Template Version: @(#)sac_nextcase %I% %G% SMI
This information is Copyright 2008 Sun Microsystems
1. Introduction
1.1. Project/Component Working Name:
IB Support for Relaxed Ordering
1.2. Name of Document Author/Supplier:
Author: Lida Horn
1.3 Date of This Document:
10 December, 2008
4. Technical Description
PSARC members: please at least look at the "**IMPORTANT NOTE**" below
and comment. If this fasttrack needs to be derailed, having an early
indication is appreciated, so we don't waste time.
IB Support for Relaxed Ordering
-------------------------------
4.1 Background
Certain Sun platforms have introduced support for PCI Relaxed Ordering
(RO) for increased performance (see PSARC/2006/157).
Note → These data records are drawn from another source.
-- ==== Sys2Proof/Tests/Slice0.lean ====
section
/-! SUPPORT. Tests of the model against spec/95_test_vectors.md (the vector is named at each), the refusals of
WellFormed, and for each obligation with hypotheses a state and operands that meet them. -/

namespace Sys2Proof.Tests

open Sys2Proof.Machine

/-! ## The bench -/

/-- The reset state under REFCFG with its unspecified contents settled. -/
def bench : State := { State.reset with arg := 9600, lat := [0x00, 0x00], tmrms := 0, tmrus := 0 }

/-- The state of vector I1: after `SERINIT 3, 4` at 9600. -/
def linked : State :=
  { bench with
    uctl := ⟨true, true, true, 0⟩, brgl := 0x0C, rcbound := 3, txbound := 4, rxsel := 0x14
    dir := [0xFF, 0xDF], ansel := [0xFF, 0xEF], route := [0, 0, 0, 0, 0x24, 0]
    mem := [(0x100, 0), (0x101, 0), (0x102, 0), (0x103, 0)] }

/-- A state with the given words for the host to present. -/
def presenting (ws : List Word) (s : State) : State := { s with cmds := ws }

/-- A state with the given schedule. -/
def scheduled (ms : List Move) (s : State) : State := { s with moves := ms }

/-- What a step left in the fields looked at. -/
def got {α : Type} (f : State → α) (r : Result) : Option α :=
  match r with
  | .next t => some (f t)
  | .fault _ => none
  | .refused _ => none

/-- The message of a decoding error, or none for a legal word. -/
def cause (c : Config) (w : Word) : Option Cause :=
  match decodeCommand c w with
  | .error e => some e
  | .ok _ => none

/-! ## Decoding: each word from its fields op, a, b, c (R101 to R103) -/

theorem test_decode_pins :
    decode (0b00000001#8 ++ 0b00000011#8 ++ 0b00000000#8 ++ 0b00000001#8) = .ok (.pindir 3 true)
      ∧ decode (0b00000010#8 ++ 0b00000011#8 ++ 0b00000000#8 ++ 0b00000000#8) = .ok (.pinrd 3)
      ∧ decode (0b00000011#8 ++ 0b11111111#8 ++ 0b00000000#8 ++ 0b00000000#8) = .ok (.pinwr nullPin false)
      ∧ decode (0b00000100#8 ++ 0b00000101#8 ++ 0b00000000#8 ++ 0b00000001#8) = .ok (.pinana 5 true) := by decide

theorem test_decode_timer :
    decode (0b00010000#8 ++ 0b00000000#8 ++ 0b00000000#8 ++ 0b00000000#8) = .ok .tmrinit
      ∧ decode (0b00010001#8 ++ 0b00000000#8 ++ 0b00000000#8 ++ 0b00000000#8) = .ok .tmrtick := by decide

theorem test_decode_serial :
    decode (0b00100000#8 ++ 0b00000011#8 ++ 0b00000100#8 ++ 0b00000000#8) = .ok (.serinit 3 4)
      ∧ decode (0b00100001#8 ++ 0b00000000#8 ++ 0b00000000#8 ++ 0b00000000#8) = .ok .serproc := by decide

theorem test_decode_system :
    decode (0b00000000#8 ++ 0b00000000#8 ++ 0b00000000#8 ++ 0b00000000#8) = .ok .nop
      ∧ decode (0b00110000#8 ++ 0b00000000#8 ++ 0b00000000#8 ++ 0b00000000#8) = .ok .critent
      ∧ decode (0b00110001#8 ++ 0b00000000#8 ++ 0b00000000#8 ++ 0b00000001#8) = .ok (.critexit true)
      ∧ decode (0b01000000#8 ++ 0b00001010#8 ++ 0b10111100#8 ++ 0b00000000#8) = .ok (.ldb 0xABC)
      ∧ decode (0b01000001#8 ++ 0b00000010#8 ++ 0b00000001#8 ++ 0b01101001#8) = .ok (.stb 0x201 0x69) := by decide

/-- Vectors X1 to X12: the first two checks of R109. -/
theorem test_decode_rejects :
    [0x05000000, 0xFFFFFFFF, 0x00000001, 0x01030002, 0x01030100, 0x02030001, 0x30000001, 0x31000002, 0x20030401,
      0x40100000, 0x40FFFF00, 0x11000001].map (fun w => cause .ref w)
      = [some .illegalOpcode, some .illegalOpcode] ++ List.replicate 10 (some .reservedField) := by decide

/-- Vectors X13 to X26: the checks that need the configuration. -/
theorem test_port_rejects :
    [0x01060001, 0x01FE0001, 0x20070400, 0x2003FE00, 0x01060002, 0x11000000, 0x40000900, 0x40010400, 0x40004800,
      0x40008500, 0x41008255, 0x40030000, 0x4000FF00, 0x01FF0001].map (fun w => cause .ref w)
      = List.replicate 4 (some .invalidPin) ++ [some .reservedField, some .wrongContext]
        ++ List.replicate 7 (some .unmappedAddress) ++ [none] := by decide

/-- Words of spec/95_test_vectors.md sections 2 and 3. -/
theorem test_encode :
    encode (.pinana 4 false) = 0x04040000 ∧ encode (.serinit nullPin 4) = 0x20FF0400
      ∧ encode (.stb 0x019 0x25) = 0x41001925 ∧ encode (.ldb 0x103) = 0x40010300 := by decide

theorem test_decodeTableWord :
    decodeTableWord 32 0x20FFFF00 = some (.serinit nullPin nullPin) ∧ decodeTableWord 32 0x05000000 = none := by decide

/-- The opcode map's masks and patterns leave no word with two readings. -/
theorem test_rows_disjoint :
    [Mnemonic.nop, .pindir, .pinrd, .pinwr, .pinana, .tmrinit, .tmrtick, .serinit, .serproc, .critent, .critexit,
      .ldb, .stb].Pairwise (fun a b => a.matchWord &&& a.mask &&& b.mask ≠ b.matchWord &&& a.mask &&& b.mask) := by
  decide

/-! ## Ill-formed instructions -/

theorem test_wellFormed_pins :
    (Instr.pindir 6 true).wellFormed .ref = false ∧ (Instr.pinrd 0xFE).wellFormed .ref = false
      ∧ (Instr.pinwr 6 false).wellFormed .ref = false ∧ (Instr.pinana 0x80 true).wellFormed .ref = false
      ∧ (Instr.pinrd 5).wellFormed .ref = true ∧ (Instr.pinrd nullPin).wellFormed .ref = true := by decide

theorem test_wellFormed_serinit :
    (Instr.serinit 7 4).wellFormed .ref = false ∧ (Instr.serinit 3 0xFE).wellFormed .ref = false
      ∧ (Instr.serinit nullPin 4).wellFormed .ref = true := by decide

theorem test_wellFormed_address :
    (Instr.ldb 0x009).wellFormed .ref = false ∧ (Instr.ldb 0x104).wellFormed .ref = false
      ∧ (Instr.stb 0x082 0x55).wellFormed .ref = false ∧ (Instr.stb 0x300 0).wellFormed .ref = false
      ∧ (Instr.ldb 0x103).wellFormed .ref = true := by decide

/-! ## One step of each instruction -/

/-- Y1. -/
theorem test_nop : exec .nop bench = .next { bench with res := some 0 } := by rfl

/-- P1, P4. -/
theorem test_pindir :
    got (·.dir) (exec (.pindir 3 true) bench) = some [0xFF, 0xEF]
      ∧ got (·.dir) (exec (.pindir 5 false) { bench with dir := [0x00, 0x00] }) = some [0x00, 0x40] := by decide

/-- P14, P16: the latch of an output pin, the port of an input pin. -/
theorem test_pinrd_latch_or_port :
    got (·.res) (exec (.pinrd 3) { bench with dir := [0xFF, 0xEF], lat := [0, 0x10], script := [0x00] })
        = some (some 1)
      ∧ got (·.res) (exec (.pinrd 3) { bench with lat := [0, 0x10], script := [0x00] }) = some (some 0) := by decide

/-- P18, P19: no direction register, always the port bit. -/
theorem test_pinrd_input_only :
    got (·.res) (exec (.pinrd 2) { bench with script := [0x08] }) = some (some 1)
      ∧ got (·.res) (exec (.pinrd 2) { bench with script := [0xF7] }) = some (some 0) := by decide

/-- P8, P9. -/
theorem test_pinwr :
    got (·.lat) (exec (.pinwr 3 false) { bench with lat := [0x00, 0xFF] }) = some [0x00, 0xEF]
      ∧ got (·.lat) (exec (.pinwr 3 true) bench) = some [0x00, 0x10] := by decide

/-- P11, P13. -/
theorem test_pinana :
    got (·.ansel) (exec (.pinana 3 false) bench) = some [0xFF, 0xEF]
      ∧ got (·.ansel) (exec (.pinana 4 false) bench) = some [0xFF, 0xFF] := by decide

/-- TMRINIT with ICTL = 0x83 (section 2.2). -/
theorem test_tmrinit :
    got (fun t => (t.ictl.toByte, t.tpre, t.stat.toByte, t.tickPending))
      (exec .tmrinit { bench with ictl := .ofByte 0x83, tickPending := true }) = some (0x87, 0x02, 0x01, true) := by
  decide

/-- T15, T17: the wrap, and a stored accumulator beyond its range. -/
theorem test_tmrtick :
    got (fun t => (t.tmrms, t.tmrus)) (exec .tmrtick { bench with ctx := .int, tmrms := 0xFFFFFFFF, tmrus := 999 })
        = some (1, 23)
      ∧ got (fun t => (t.tmrms, t.tmrus)) (exec .tmrtick { bench with ctx := .int, tmrms := 7, tmrus := 65535 })
        = some (73, 559) := by decide

/-- X18. -/
theorem test_tmrtick_on_the_port :
    got (fun t => (t.stat.toByte, t.tmrms, t.res)) (step (presenting [0x11000000] bench)) = some (0xC0, 0, some 0) := by
  decide

/-- B1, B6, B10, B17, B22, B23 and the failures B11, B13, B24, B28. -/
theorem test_brg :
    [9600, 488, 8, 11364, 500000, 666666, 7, 0, 666667, 0xFFFFFFFF].map (brgSelect .ref)
      = [some (0, 12), some (1, 1023), some (1, 62499), some (1, 42), some (2, 3), some (2, 2), none, none, none, none]
      ∧ achieved .ref 0 12 = 9615 ∧ achieved .ref 1 1023 = 488 ∧ achieved .ref 2 3 = 500000 := by decide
In theory, if
InfiniBand (IB) applications are written as recommended by the IB
specification [1] (that is to use IB completions to understand when
operations are done), the usage of RO should have no impact on how IB
applications are written.
However, for many years, Message Passing Interface (MPI)
implementations for IB have knowingly violated these recommendations
in pursuit of maximum performance (which is considered very important
in this segment of the HPC market). In particular, it has been a
common practice to rely on "memory polling" where MPI waits for the
last bytes in a transfer to flip to know when an operation is
done. (This also relies on knowing which bytes will be written last.)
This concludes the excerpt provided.